━━ RECORDED DATA ━━
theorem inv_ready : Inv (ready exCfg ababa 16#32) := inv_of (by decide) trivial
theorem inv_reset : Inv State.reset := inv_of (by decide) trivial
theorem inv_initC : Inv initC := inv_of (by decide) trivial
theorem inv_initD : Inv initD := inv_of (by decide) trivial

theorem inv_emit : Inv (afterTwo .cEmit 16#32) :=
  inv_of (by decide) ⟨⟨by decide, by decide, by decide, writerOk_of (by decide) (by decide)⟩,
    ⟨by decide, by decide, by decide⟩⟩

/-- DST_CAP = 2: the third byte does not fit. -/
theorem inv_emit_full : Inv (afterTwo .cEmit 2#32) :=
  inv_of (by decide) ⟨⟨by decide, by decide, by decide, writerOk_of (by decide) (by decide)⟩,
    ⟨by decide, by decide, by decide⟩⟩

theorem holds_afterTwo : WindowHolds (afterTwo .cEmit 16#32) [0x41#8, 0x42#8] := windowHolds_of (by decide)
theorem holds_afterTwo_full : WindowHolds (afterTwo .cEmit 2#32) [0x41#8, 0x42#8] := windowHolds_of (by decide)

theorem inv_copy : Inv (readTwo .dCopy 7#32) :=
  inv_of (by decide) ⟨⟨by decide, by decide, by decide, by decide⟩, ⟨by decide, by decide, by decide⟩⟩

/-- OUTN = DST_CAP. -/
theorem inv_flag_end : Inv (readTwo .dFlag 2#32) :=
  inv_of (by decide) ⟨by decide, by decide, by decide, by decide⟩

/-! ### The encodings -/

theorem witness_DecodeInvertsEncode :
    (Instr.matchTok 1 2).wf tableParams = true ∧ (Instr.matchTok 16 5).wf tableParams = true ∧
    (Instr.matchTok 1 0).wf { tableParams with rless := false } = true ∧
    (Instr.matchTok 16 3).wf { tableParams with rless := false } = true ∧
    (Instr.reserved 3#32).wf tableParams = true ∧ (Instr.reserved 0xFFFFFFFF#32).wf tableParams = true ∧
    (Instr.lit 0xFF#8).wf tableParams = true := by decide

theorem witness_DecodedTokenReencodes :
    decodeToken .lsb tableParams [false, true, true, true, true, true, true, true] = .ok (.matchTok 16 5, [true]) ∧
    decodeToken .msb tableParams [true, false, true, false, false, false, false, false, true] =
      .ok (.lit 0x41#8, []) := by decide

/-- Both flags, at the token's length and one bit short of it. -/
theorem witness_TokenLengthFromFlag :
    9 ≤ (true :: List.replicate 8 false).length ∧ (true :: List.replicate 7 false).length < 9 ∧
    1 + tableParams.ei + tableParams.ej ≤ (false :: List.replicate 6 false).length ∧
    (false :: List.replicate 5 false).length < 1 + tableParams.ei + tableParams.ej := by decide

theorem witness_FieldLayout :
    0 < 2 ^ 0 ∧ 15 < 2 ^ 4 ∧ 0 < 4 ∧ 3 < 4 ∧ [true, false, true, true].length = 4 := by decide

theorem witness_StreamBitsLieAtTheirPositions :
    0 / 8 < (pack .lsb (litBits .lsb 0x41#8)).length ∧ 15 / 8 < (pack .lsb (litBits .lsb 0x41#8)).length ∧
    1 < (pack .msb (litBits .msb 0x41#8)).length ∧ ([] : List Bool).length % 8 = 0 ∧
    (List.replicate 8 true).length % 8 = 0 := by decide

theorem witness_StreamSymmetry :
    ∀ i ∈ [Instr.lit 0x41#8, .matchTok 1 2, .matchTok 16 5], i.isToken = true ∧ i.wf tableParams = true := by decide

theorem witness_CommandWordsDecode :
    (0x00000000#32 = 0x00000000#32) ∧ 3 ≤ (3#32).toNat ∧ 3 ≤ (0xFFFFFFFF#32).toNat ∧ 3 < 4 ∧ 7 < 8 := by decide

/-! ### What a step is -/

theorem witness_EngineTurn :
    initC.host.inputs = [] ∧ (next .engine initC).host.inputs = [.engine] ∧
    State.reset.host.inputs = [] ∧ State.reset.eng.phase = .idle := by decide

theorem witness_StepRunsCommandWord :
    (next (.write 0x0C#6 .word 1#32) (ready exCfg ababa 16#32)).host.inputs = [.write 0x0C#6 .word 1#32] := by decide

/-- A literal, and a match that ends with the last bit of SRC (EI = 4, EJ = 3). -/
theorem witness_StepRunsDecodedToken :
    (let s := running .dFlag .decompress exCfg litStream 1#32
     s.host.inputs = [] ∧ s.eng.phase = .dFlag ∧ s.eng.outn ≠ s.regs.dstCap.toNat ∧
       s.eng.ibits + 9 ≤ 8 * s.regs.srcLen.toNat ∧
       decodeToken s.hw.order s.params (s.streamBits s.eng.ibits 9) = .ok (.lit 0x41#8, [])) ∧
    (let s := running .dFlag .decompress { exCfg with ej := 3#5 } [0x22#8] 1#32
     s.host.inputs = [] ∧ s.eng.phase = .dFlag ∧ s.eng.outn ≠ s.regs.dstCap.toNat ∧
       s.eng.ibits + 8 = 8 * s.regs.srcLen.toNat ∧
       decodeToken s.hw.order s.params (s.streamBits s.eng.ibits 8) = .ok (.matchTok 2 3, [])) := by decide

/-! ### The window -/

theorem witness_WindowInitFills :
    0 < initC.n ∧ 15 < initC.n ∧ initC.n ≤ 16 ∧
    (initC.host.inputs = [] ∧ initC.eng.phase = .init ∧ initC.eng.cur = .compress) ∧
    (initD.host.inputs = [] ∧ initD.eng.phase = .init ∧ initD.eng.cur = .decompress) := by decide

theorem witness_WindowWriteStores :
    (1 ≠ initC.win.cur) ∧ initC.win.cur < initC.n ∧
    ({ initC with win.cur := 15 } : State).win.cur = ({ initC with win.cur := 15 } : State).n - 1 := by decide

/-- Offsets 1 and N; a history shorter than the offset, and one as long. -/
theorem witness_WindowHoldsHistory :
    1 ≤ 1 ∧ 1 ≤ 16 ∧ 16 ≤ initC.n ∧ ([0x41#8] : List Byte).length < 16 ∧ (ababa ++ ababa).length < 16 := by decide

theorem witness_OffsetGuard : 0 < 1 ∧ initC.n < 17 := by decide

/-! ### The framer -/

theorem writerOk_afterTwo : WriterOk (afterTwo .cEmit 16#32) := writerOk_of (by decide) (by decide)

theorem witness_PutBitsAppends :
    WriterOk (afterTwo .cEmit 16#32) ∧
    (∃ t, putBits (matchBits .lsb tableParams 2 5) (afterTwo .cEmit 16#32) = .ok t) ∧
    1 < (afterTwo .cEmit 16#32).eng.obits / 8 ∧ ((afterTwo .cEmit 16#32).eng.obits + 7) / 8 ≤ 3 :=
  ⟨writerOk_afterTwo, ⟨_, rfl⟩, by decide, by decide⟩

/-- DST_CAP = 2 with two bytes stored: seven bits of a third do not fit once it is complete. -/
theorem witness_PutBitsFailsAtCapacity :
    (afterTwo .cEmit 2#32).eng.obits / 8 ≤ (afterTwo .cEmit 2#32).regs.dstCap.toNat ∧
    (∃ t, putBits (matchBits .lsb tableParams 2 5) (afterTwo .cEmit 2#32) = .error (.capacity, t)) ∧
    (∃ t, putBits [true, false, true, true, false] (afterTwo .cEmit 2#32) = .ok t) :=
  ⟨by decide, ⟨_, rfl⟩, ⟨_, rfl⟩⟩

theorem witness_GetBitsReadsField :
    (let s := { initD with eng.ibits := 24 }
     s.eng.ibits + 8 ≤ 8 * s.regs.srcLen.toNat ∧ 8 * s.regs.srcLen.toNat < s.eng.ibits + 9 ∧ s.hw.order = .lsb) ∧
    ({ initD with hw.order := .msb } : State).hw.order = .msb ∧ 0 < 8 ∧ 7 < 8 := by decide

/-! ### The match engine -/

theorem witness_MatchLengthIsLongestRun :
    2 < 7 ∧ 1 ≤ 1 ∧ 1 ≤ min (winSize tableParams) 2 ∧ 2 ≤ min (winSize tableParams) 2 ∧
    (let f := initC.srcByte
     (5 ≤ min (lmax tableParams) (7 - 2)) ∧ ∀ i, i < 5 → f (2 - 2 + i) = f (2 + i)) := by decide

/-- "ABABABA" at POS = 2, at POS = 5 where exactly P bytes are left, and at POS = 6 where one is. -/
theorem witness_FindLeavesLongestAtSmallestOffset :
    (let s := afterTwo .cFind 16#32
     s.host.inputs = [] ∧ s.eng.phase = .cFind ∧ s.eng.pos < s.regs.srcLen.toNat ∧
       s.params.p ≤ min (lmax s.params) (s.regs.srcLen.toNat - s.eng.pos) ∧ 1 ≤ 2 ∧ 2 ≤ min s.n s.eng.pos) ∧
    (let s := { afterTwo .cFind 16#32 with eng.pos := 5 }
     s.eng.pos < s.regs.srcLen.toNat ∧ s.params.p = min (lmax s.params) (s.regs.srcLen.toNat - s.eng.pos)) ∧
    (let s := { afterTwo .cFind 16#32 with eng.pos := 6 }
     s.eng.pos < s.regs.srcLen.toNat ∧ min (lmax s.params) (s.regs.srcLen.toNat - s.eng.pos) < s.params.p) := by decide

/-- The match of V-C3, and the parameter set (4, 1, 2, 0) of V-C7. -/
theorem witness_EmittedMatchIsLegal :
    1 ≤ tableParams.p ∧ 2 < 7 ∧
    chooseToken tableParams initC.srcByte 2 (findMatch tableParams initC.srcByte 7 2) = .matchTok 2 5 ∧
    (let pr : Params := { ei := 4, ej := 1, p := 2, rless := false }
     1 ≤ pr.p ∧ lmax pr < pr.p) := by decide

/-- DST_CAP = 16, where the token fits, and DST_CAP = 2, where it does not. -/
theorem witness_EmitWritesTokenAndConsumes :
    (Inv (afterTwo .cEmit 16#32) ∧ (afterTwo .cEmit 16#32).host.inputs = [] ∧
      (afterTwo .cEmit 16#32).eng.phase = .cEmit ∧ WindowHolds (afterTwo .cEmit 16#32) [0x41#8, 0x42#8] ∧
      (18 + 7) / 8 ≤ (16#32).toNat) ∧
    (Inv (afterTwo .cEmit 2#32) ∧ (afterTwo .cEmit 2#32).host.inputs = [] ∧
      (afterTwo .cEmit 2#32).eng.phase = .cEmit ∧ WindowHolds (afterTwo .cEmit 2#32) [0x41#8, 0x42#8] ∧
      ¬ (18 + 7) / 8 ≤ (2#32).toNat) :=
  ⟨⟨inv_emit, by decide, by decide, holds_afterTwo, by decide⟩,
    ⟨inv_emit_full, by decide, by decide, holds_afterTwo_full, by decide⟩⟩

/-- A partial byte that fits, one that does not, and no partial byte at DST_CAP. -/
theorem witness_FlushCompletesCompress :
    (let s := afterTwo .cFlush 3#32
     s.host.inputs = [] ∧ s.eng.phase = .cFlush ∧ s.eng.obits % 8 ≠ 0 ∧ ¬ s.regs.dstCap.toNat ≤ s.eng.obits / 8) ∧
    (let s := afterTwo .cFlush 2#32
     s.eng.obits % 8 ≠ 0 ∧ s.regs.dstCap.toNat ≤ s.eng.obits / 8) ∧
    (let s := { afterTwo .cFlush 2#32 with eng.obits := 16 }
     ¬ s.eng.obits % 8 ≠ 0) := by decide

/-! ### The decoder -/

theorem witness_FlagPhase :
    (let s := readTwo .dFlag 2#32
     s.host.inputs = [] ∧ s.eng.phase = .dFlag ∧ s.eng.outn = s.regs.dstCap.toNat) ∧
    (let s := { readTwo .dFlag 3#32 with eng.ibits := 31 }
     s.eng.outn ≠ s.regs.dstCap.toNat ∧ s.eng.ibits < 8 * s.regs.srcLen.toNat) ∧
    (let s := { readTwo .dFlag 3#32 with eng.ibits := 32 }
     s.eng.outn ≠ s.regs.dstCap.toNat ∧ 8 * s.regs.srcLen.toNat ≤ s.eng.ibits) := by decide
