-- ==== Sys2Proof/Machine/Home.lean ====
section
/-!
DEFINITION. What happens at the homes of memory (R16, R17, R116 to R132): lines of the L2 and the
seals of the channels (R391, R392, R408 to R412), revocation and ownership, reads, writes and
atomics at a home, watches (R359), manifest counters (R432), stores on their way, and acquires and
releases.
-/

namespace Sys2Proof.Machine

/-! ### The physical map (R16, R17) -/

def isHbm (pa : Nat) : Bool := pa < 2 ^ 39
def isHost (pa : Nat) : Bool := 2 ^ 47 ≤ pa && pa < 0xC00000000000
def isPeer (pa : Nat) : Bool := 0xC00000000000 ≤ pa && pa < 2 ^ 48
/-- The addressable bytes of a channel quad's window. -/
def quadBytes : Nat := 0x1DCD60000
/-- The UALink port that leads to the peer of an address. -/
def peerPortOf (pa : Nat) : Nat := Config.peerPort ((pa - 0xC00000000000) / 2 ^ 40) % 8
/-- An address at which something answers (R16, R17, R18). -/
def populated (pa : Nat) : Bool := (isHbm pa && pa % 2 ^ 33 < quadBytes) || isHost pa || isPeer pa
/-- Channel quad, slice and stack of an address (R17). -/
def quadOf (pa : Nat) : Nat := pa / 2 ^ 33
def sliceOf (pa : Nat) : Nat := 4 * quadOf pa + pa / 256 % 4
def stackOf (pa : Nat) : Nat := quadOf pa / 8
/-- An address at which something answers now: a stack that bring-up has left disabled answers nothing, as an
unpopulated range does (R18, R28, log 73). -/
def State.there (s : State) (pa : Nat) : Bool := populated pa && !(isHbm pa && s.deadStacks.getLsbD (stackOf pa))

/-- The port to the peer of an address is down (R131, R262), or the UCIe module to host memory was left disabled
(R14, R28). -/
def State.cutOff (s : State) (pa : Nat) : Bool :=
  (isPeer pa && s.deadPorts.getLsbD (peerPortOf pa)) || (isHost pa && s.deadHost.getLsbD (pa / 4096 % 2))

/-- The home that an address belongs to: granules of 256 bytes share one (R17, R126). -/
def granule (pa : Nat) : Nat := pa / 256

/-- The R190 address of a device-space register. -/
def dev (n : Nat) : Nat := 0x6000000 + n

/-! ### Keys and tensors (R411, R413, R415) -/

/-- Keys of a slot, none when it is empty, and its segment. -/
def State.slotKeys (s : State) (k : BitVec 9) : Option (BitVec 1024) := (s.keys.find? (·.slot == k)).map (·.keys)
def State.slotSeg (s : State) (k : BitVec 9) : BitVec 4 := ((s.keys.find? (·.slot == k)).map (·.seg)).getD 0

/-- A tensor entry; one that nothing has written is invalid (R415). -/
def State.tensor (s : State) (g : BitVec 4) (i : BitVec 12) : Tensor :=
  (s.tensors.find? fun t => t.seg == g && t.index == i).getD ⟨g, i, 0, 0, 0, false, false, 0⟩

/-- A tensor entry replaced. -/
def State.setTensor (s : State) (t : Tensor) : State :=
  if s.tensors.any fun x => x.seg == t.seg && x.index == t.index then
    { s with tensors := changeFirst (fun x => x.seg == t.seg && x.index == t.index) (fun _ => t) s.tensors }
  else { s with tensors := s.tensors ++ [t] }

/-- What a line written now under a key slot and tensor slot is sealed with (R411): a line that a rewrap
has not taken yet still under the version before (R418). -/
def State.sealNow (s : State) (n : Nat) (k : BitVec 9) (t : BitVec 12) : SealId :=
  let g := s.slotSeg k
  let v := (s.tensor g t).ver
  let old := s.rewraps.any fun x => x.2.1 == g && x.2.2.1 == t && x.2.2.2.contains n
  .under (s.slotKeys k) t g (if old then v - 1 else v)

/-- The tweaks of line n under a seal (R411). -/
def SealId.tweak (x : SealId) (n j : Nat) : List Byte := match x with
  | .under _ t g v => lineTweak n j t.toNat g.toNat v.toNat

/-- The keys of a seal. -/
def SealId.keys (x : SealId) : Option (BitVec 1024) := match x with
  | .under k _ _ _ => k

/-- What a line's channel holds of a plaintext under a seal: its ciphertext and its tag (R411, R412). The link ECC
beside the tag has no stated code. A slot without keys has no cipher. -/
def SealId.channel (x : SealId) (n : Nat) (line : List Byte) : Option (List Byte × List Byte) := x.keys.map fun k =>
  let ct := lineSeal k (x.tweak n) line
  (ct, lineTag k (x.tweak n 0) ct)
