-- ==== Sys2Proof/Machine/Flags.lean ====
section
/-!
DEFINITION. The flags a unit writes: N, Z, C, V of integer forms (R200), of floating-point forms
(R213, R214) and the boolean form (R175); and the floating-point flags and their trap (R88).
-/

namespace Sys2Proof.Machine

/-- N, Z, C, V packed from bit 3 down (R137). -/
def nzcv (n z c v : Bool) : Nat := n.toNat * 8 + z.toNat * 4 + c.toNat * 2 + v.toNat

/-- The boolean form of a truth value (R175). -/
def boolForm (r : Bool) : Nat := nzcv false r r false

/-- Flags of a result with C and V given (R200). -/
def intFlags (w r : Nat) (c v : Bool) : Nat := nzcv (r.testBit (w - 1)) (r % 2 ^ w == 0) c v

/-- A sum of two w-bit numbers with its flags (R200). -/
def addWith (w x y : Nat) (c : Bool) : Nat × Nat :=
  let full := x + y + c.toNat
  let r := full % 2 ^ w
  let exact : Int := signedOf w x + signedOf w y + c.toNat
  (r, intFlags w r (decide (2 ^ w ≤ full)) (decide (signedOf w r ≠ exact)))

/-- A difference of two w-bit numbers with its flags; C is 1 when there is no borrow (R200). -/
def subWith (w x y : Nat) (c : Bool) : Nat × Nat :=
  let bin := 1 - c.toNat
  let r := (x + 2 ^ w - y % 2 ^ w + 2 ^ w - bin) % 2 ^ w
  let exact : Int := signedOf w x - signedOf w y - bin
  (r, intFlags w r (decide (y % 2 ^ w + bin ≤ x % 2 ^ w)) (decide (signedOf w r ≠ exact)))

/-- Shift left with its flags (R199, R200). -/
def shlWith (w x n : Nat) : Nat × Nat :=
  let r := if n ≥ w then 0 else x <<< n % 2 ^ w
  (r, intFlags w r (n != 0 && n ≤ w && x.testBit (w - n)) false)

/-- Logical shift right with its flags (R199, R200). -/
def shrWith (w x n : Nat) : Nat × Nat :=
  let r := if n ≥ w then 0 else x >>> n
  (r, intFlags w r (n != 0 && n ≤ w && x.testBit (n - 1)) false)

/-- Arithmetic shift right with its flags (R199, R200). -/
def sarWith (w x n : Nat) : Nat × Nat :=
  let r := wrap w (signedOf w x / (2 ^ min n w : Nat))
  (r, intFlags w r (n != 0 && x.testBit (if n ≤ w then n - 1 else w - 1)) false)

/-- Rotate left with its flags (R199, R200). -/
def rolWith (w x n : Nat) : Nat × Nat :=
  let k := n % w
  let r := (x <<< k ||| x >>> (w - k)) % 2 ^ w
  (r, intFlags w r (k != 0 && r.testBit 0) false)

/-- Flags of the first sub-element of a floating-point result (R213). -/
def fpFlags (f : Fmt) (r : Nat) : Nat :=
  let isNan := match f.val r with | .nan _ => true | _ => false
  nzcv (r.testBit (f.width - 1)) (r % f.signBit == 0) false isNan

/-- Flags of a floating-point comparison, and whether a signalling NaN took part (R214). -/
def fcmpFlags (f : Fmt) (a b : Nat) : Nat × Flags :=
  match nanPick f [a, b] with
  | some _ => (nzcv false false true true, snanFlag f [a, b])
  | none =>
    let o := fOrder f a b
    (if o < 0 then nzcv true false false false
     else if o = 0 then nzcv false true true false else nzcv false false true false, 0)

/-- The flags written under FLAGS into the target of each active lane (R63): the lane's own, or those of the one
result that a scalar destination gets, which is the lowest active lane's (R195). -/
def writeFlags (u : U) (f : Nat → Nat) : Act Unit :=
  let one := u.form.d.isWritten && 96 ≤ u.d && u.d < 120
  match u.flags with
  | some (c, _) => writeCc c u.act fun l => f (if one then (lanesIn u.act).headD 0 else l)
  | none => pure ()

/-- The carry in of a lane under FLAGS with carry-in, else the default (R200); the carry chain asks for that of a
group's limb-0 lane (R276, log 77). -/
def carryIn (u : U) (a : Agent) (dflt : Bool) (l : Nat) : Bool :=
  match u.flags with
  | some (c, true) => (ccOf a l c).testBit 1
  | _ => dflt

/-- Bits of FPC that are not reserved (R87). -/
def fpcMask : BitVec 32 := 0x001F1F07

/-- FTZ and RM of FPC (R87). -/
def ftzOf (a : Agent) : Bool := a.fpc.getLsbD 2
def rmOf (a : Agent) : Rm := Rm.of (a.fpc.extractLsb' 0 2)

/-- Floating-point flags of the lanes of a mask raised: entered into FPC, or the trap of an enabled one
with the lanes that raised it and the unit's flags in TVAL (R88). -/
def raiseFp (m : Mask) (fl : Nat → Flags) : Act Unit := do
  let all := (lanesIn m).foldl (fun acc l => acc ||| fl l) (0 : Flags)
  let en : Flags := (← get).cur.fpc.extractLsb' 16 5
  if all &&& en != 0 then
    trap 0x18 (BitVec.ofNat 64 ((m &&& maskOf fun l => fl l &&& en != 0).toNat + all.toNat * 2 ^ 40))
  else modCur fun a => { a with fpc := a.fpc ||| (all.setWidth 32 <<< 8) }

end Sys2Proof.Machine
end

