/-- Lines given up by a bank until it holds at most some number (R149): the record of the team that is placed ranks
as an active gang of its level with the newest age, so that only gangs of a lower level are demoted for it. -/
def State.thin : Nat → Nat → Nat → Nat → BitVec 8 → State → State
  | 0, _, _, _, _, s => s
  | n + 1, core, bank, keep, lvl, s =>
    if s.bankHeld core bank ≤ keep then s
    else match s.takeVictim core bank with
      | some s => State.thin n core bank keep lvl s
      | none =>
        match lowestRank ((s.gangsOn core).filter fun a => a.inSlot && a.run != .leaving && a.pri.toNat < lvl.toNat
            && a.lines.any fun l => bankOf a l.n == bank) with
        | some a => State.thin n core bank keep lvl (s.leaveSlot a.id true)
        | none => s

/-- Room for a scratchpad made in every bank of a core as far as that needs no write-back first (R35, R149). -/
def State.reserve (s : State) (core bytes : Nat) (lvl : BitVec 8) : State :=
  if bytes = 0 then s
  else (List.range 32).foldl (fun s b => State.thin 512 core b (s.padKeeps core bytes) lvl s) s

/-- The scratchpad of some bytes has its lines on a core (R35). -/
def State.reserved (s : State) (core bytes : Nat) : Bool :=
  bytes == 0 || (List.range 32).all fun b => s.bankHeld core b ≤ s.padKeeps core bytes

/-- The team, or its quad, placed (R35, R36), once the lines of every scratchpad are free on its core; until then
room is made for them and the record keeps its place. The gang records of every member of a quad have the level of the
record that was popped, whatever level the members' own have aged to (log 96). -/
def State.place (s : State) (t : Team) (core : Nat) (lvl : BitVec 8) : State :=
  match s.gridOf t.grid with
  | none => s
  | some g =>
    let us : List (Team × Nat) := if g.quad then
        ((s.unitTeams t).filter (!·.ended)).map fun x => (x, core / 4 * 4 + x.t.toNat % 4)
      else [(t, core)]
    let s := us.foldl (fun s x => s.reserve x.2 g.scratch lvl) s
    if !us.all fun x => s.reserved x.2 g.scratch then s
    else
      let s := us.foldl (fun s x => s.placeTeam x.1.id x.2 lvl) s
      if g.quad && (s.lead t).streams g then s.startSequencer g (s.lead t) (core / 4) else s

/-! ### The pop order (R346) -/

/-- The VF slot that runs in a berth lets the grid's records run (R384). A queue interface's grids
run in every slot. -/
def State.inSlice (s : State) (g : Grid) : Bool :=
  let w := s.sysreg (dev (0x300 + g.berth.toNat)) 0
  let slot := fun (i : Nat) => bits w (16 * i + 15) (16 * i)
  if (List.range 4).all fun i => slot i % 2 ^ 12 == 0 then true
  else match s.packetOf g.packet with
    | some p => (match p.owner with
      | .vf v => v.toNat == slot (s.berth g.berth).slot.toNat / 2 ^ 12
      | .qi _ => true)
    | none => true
━━━
▶ _TO DO_: Look above for the line containing "match engine -/" and the line containing "1 ≤ pr.p ∧ lmax pr < pr.p) := by decide". Transcribe both, with the lines between them, exactly.

▶ _RESPONSE AREA_:
/-! ### The match engine -/

theorem witness_MatchLengthIsLongestRun :
    2 < 7 ∧ 1 ≤ 1 ∧ 1 ≤ min (winSize tableParams) 2 ∧ 2 ≤ min (winSize tableParams) 2 ∧
    (let f := initC.srcByte
     (5 ≤ min (lmax tableParams) (7 - 2)) ∧ ∀ i, i < 5 → f (2 - 2 + i) = f (2 + i)) := by decide

/-- "ABABABA" at POS = 2, at POS = 5 where exactly P bytes are left, and at POS = 6 where one is. -/
theorem witness_FindLeavesLongestAtSmallestOffset :
    (let s := afterTwo .cFind 16#32
     s.host.inputs = [] ∧ s.eng.phase = .cFind ∧ s.eng.pos < s.regs.srcLen.toNat ∧
       s.params.p ≤ min (lmax s.params) (s.regs.srcLen.toNat - s.eng.pos) ∧ 1 ≤ 2 ∧ 2 ≤ min s.n s.eng.pos) ∧
    (let s := { afterTwo .cFind 16#32 with eng.pos := 5 }
     s.eng.pos < s.regs.srcLen.toNat ∧ s.params.p = min (lmax s.params) (s.regs.srcLen.toNat - s.eng.pos)) ∧
    (let s := { afterTwo .cFind 16#32 with eng.pos := 6 }
     s.eng.pos < s.regs.srcLen.toNat ∧ min (lmax s.params) (s.regs.srcLen.toNat - s.eng.pos) < s.params.p) := by decide

/-- The match of V-C3, and the parameter set (4, 1, 2, 0) of V-C7. -/
theorem witness_EmittedMatchIsLegal :
    1 ≤ tableParams.p ∧ 2 < 7 ∧
    chooseToken tableParams initC.srcByte 2 (findMatch tableParams initC.srcByte 7 2) = .matchTok 2 5 ∧
    (let pr : Params := { ei := 4, ej := 1, p := 2, rless := false }
     1 ≤ pr.p ∧ lmax pr < pr.p) := by decide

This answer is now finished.